The piano is open. Above, behind glass, cat-lady plays well her silent music—a poodle, a terrier watch on. Scale the walls—those flowers will not wither. Miniature bell maidens eye the horse in the corner. The ones with no lower half live upstairs.
Note to self
Where should these words go?—feral , dirty, splintered, rare . . .
•
Reading Hemingway
It was bound in limp leather
—‘God Bless You Merry, Gentlemen’
In the same sentence:
as it was / is so it was / is told
& so repeated and […] and
said […] said fluidity clarity nor
confusion arrested I
grasp praise follow
willingly
Beyond: mandibles
fixtures & horns a cause
maintained stone by stone fruit
of disaster bulls & blood
the inner empire surplus to life
life in the head marrow
desolation a flooded land
a sunken liner cape
of no good
•
Just
words wanderings un /
contained –attempts
at restraint –wayward
dominating disrupted prying
preying upon wound
around reaping raking raiding
the interior re /
appearing constant
cavalier wending wounding
unrestrained pervasive
persuasive rooted . . . . . .
samphire / scabious / scented / scurrilous
succulent / slaking / sounding / sceptic
salient / slacking / suffering / silent
•
Library
I choose you Andrew Young (The Prospect of Flowers, 3rd Edition, 1947) for your chapter entitled ‘The Morals of Plants’: ‘But where plants are not persons like ourselves, it has been the practice to imagine they are.’ You Walter Starkie (author of Raggle-Taggle, 1933, subtitled ‘Adventures with a fiddle in Hungary and Roumania’), not for the title Don Gypsy but the prominent note on the front cover ‘First cheap edition 6/- net. 1936’; Waterland (Graham Swift); Thistles and The View in Winter beckon me through The Same Door.

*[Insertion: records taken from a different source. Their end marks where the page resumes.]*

/-! ## Decoding and the assembler -/

/-- Words written out from the encodings of 30_encoding.md R63 and R69 decode to what they stand for: one word of each family at least, and
words of every illegal kind. The spec has one class Illegal (R64): the names under which the decoder rejects a word are the MODEL'S CHOICE of log
entry 12. -/
def Obligations.WrittenWordsDecode : Prop :=
  decode 0b0001000000010000#16 = .ok (.init 16#8) ∧ decode 0b0001000011111111#16 = .ok (.init 255#8) ∧
  decode 0b0010000001000001#16 = .ok (.push 0x41#8) ∧ decode 0b0010000000000000#16 = .ok (.push 0#8) ∧
  decode 0b0011000000000000#16 = .ok .pad ∧ decode 0b0100000000000000#16 = .ok .sum ∧
  decode 0b0010000101000001#16 = .error .reservedBits ∧ decode 0b0101000000000000#16 = .error .unassignedOpcode ∧
  decode 0b0011000000000001#16 = .error .nonzeroImmediate ∧ decode 0b0100000010000000#16 = .error .nonzeroImmediate

/-- Decode and encode agree on every well-formed command, with every operand (30_encoding.md R60, R63, R64). -/
def Obligations.DecodeOfEncodeIsTheCommand : Prop :=
  ∀ i : Instr, i.wellFormed = true → decode (encode i) = .ok i

/-- No word but its encoding decodes to a command: no aliases (30_encoding.md R63, R66). -/
def Obligations.EncodeOfDecodeIsTheWord : Prop :=
  ∀ (cw : CommandWord) (i : Instr), decode cw = .ok i → encode i = cw

/-- 30_encoding.md R63: a word is a command exactly when a row of the opcode table covers it by match and mask, it is that row's command, and
no two rows cover one word. -/
def Obligations.OpcodeTableAndDecoderAgree : Prop :=
  (∀ cw : CommandWord, (∃ i, decode cw = .ok i) ↔ ∃ r ∈ opcodeTable, r.covers cw = true) ∧
  (∀ (cw : CommandWord) (i : Instr), decode cw = .ok i → i.row ∈ opcodeTable ∧ i.row.covers cw = true) ∧
  (∀ cw : CommandWord, ∀ r ∈ opcodeTable, ∀ q ∈ opcodeTable, r.covers cw = true → q.covers cw = true → r = q)

/-- 30_encoding.md R65, DERIVED by the spec from R64: 256 words decode as INIT, 256 as PUSH, one as PAD, one as SUM, and 65,022 are Illegal. -/
def Obligations.EncodingCounts : Prop :=
  (Finset.univ.filter fun cw : CommandWord => ∃ w, decode cw = .ok (.init w)).card = 256 ∧
  (Finset.univ.filter fun cw : CommandWord => ∃ b, decode cw = .ok (.push b)).card = 256 ∧
  (Finset.univ.filter fun cw : CommandWord => decode cw = .ok .pad).card = 1 ∧
  (Finset.univ.filter fun cw : CommandWord => decode cw = .ok .sum).card = 1 ∧
  (Finset.univ.filter fun cw : CommandWord => isIllegal cw = true).card = 65022

/-- 30_encoding.md R69 and R70: the lines INIT and PUSH encode as `0x1000 | w` and `0x2000 | b` for every operand 0 to 255 and decode to their
command, PUSH of a quoted ASCII character as its code, PAD and SUM as 0x3000 and 0x4000, `.word v` as `v`; FIN is PAD and SUM, PUSHS one PUSH a
character (of no text nothing), RUN is INIT, PUSHS and FIN; and every word of a RUN line decodes to the command it stands for. -/
def Obligations.PseudoInstructionsExpand : Prop :=
  (∀ w < 256, Assembler.expand (.init w) = [0x1000#16 ||| BitVec.ofNat 16 w] ∧
    (Assembler.expand (.init w)).map decode = [.ok (.init (BitVec.ofNat 8 w))]) ∧
  (∀ b < 256, Assembler.expand (.push b) = [0x2000#16 ||| BitVec.ofNat 16 b] ∧
    (Assembler.expand (.push b)).map decode = [.ok (.push (BitVec.ofNat 8 b))]) ∧
  (∀ c : Char, asciiChar c = true → Assembler.expand (.pushChar c) = [0x2000#16 ||| BitVec.ofNat 16 c.toNat] ∧
    (Assembler.expand (.pushChar c)).map decode = [.ok (.push (BitVec.ofNat 8 c.toNat))]) ∧
  (Assembler.expand .pad = [0x3000#16]) ∧ (Assembler.expand .sum = [0x4000#16]) ∧
  (∀ v < 65536, (Assembler.expand (.word v)).map BitVec.toNat = [v]) ∧
  (Assembler.expand .fin = [0x3000#16, 0x4000#16]) ∧ (Assembler.expand (.pushs []) = []) ∧
  (∀ text : List Char, text.all asciiChar = true →
    (Assembler.expand (.pushs text)).map decode = text.map fun c => Except.ok (Instr.push (BitVec.ofNat 8 c.toNat))) ∧
  (∀ (w : Nat) (text : List Char), Assembler.expand (.run w text) =
    Assembler.expand (.init w) ++ Assembler.expand (.pushs text) ++ Assembler.expand .fin) ∧
  (∀ w < 256, ∀ text : List Char, text.all asciiChar = true →
    (Assembler.expand (.run w text)).map decode =
      .ok (.init (BitVec.ofNat 8 w)) :: ((text.map fun c => .ok (.push (BitVec.ofNat 8 c.toNat))) ++ [.ok .pad, .ok .sum]))

/-! ## Ports -/

/-- 10_state.md R30: STATUS is MODE in bits 2:0, ALIGNED (`LEN mod K = 0`; always 1 when WSEL = 0) in bit 3, ERR in bits 6:4, zero in bit 7,
and 0x08 after reset. ALIGNED is combinational, so it follows every command that changes LEN or WSEL. -/
def Obligations.StatusPortLayout : Prop :=
  (∀ s : State, s.statusPort.extractLsb' 0 3 = s.mode ∧
    (s.statusPort.getLsbD 3 = true ↔ s.len.toNat % alignmentOf s.wsel = 0) ∧
    s.statusPort.extractLsb' 4 3 = s.err ∧ s.statusPort.getLsbD 7 = false ∧
    (s.wsel = 0#2 → s.statusPort.getLsbD 3 = true)) ∧
  State.reset.statusPort = 0x08#8

/-- 10_state.md R31: WIDTH shows 8, 16 or 32 by WSEL, and 8 after reset. -/
def Obligations.WidthPortShowsTheSelectedWidth : Prop :=
  (∀ s : State, (s.wsel = 0#2 → s.widthPort = 8#6) ∧ (s.wsel = 1#2 → s.widthPort = 16#6) ∧ (s.wsel = 2#2 → s.widthPort = 32#6)) ∧
  State.reset.widthPort = 8#6

/-! ## INIT -/

/-- 42_width_dispatch.md R112, the whole of `INIT w`: ignored in ERR; Protocol with a run open, whatever the operand; InvalidWidth for no
width; else WSEL by the width, ACC, LEN, VALUE and LENGTH 0, MODE ACCUM, ERR and the rest kept, ALIGNED reading 1, BUF empty. -/
def Obligations.InitSelectsWidthAndOpensRun : Prop :=
  ∀ (w : Byte) (s : State) (buf : List Byte),
    (s.mode = Mode.err → exec (.init w) s = .next s ∧ ghostExec (.init w) s buf = buf) ∧
    (s.mode = Mode.accum ∨ s.mode = Mode.padded →
      exec (.init w) s = .next { s with mode := 4#3, err := 2#3 } ∧ ghostExec (.init w) s buf = buf) ∧
    (s.mode = Mode.idle ∨ s.mode = Mode.done →
      (w ≠ 8#8 → w ≠ 16#8 → w ≠ 32#8 →
        exec (.init w) s = .next { s with mode := 4#3, err := 3#3 } ∧ ghostExec (.init w) s buf = buf) ∧
      (∀ sel : Selector, (w = 8#8 ∧ sel = 0#2) ∨ (w = 16#8 ∧ sel = 1#2) ∨ (w = 32#8 ∧ sel = 2#2) →
        ∃ t, exec (.init w) s = .next t ∧
          t = { s with mode := 1#3, wsel := sel, acc := 0#64, len := 0#32, value := 0#32, length := 0#32 } ∧
          t.statusPort.getLsbD 3 = true ∧ ghostExec (.init w) s buf = []))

I record in The Red Notebook that Nothing I Touch Stands Still.
♦
LINDA BLACK is Editor of Long Poem Magazine. A poet and visual artist, she has published five collections with Shearsman Books; the latest, Interior, a collection about her own artwork and process, came out in March this year. Her poems have appeared in various magazines and anthologies, most recently the international ekphrastic anthology Dancing about Architecture published by Mad Hat Press. The Son of a Shoemaker (Hearing Eye, 2012), collaged prose poems about the early life of Hans Andersen, plus the author’s illustrations, was the subject of a Poetry Society exhibition. The Beating of Wings was the PBS Pamphlet Choice for spring 2007. She won the 2006 New Writing Ventures Award for Poetry and received the 2004/5 Poetry School Scholarship.